Yvette Chauviré
Fiche mise à jour le 23 mai 2026

Yvette Chauviré (1917-2016) est une danseuse étoile française, figure majeure de l'histoire de la danse classique au XXe siècle. Formée à l'École de Danse de l'Opéra national de Paris, elle est la seule ballerine française à avoir reçu le titre de prima ballerina assoluta. Muse de Serge Lifar et interprète de référence de Giselle, elle a consacré la seconde partie de sa vie à la transmission du style français aux générations suivantes d'étoiles.
Biographie
1917. Yvette Adrienne Chauviré naît le 22 avril dans le 14e arrondissement de Paris. Elle manifeste très tôt des aptitudes exceptionnelles pour le mouvement, ce qui lui permet d’intégrer l’école de danse de l’Opéra de Paris en 1927, à l’âge de dix ans.
1929. À seulement douze ans, elle se fait remarquer lors de la création de L’Éventail de Jeanne, un ballet collaboratif impliquant le Groupe des Six. Bien qu’elle ne soit pas officiellement l’élève de Carlotta Zambelli, elle passe des heures à observer ses cours en cachette. Elle confiera plus tard avoir « photocopié » avec ses yeux les enseignements de la maîtresse italienne pour s’approprier la précision de sa technique.
1934. Elle intègre le corps de ballet de l’Opéra de Paris sous la direction de Serge Lifar. Sa progression est fulgurante : elle saute l’échelon de coryphée en 1935 pour devenir petit sujet, puis grand sujet en 1937. Cette même année, elle accède à la notoriété internationale grâce au film La Mort du cygne de Jean Benoît-Lévy, où elle incarne une jeune danseuse. Sa performance lui vaut de faire la couverture du magazine Life en 1938.
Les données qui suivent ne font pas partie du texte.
-- ==== Sys2Proof/Machine/Memory.lean ====
section
/-! DEFINITION. An accumulator array (10_state.md R23, 20_memory.md R40, R41): `i32` cells by index, held as the list of
the cells that are not zero, indices strictly rising. A cell that is not listed reads as 0. Log 7, log 8. -/

namespace Sys2Proof.Machine

/-- One accumulator array: (cell index, content) pairs. The cell is the smallest unit of access (R41). -/
abbrev Memory := List (Nat × CellWord)

/-- What an unlisted cell reads as: the launch premise "every cell is 0" of R216. Log 7. -/
def Memory.unlisted : CellWord := 0

/-- `MemRead(A.i, 4)` (R41). -/
def Memory.read (m : Memory) (i : Nat) : CellWord :=
  match m with
  | [] => Memory.unlisted
  | e :: rest => if e.1 = i then e.2 else Memory.read rest i

/-- The array without an entry for cell `i`. -/
def Memory.erase (m : Memory) (i : Nat) : Memory := m.filter (fun e => e.1 ≠ i)

/-- The array with an entry put before the first larger index. -/
def Memory.insert (m : Memory) (i : Nat) (v : CellWord) : Memory :=
  match m with
  | [] => [(i, v)]
  | e :: rest => if i < e.1 then (i, v) :: e :: rest else e :: Memory.insert rest i v

/-- `MemWrite(A.i, 4, v)` (R41). Writing what an unlisted cell reads as removes the entry. -/
def Memory.write (m : Memory) (i : Nat) (v : CellWord) : Memory :=
  if v = Memory.unlisted then Memory.erase m i else Memory.insert (Memory.erase m i) i v

/-- Zero in the cells 0 to `k - 1`, the others unchanged: the loop of `Clear` (R163). -/
def Memory.clearBelow (m : Memory) (k : Nat) : Memory := m.filter (fun e => k ≤ e.1)

/-- The canonical form: indices strictly rising, no entry equal to what an unlisted cell reads as. -/
abbrev Memory.wf (m : Memory) : Prop :=
  m.Pairwise (fun a b => a.1 < b.1) ∧ ∀ e ∈ m, e.2 ≠ Memory.unlisted

/-- Every listed cell exists: its index is below the capacity `SEG_CAP` (R23, R40). -/
abbrev Memory.within (m : Memory) (segCap : Nat) : Prop := ∀ e ∈ m, e.1 < segCap

end Sys2Proof.Machine
end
1941. Le 31 décembre, après la première représentation du ballet Istar, Serge Lifar la nomme danseuse étoile. Elle a vingt-quatre ans. Durant l’Occupation, elle continue de se produire à Paris, tout en perfectionnant son lyrisme auprès des professeurs russes Boris Kniaseff et Victor Gsovsky.
« Il faut pouvoir le FAIRE, techniquement. Mais cette technique ne doit jamais être visible. Le grand art, c’est de simplifier, au sein de la plus grande difficulté technique, pour trouver le fil de vérité, le fil d’argent que nous devons suivre. »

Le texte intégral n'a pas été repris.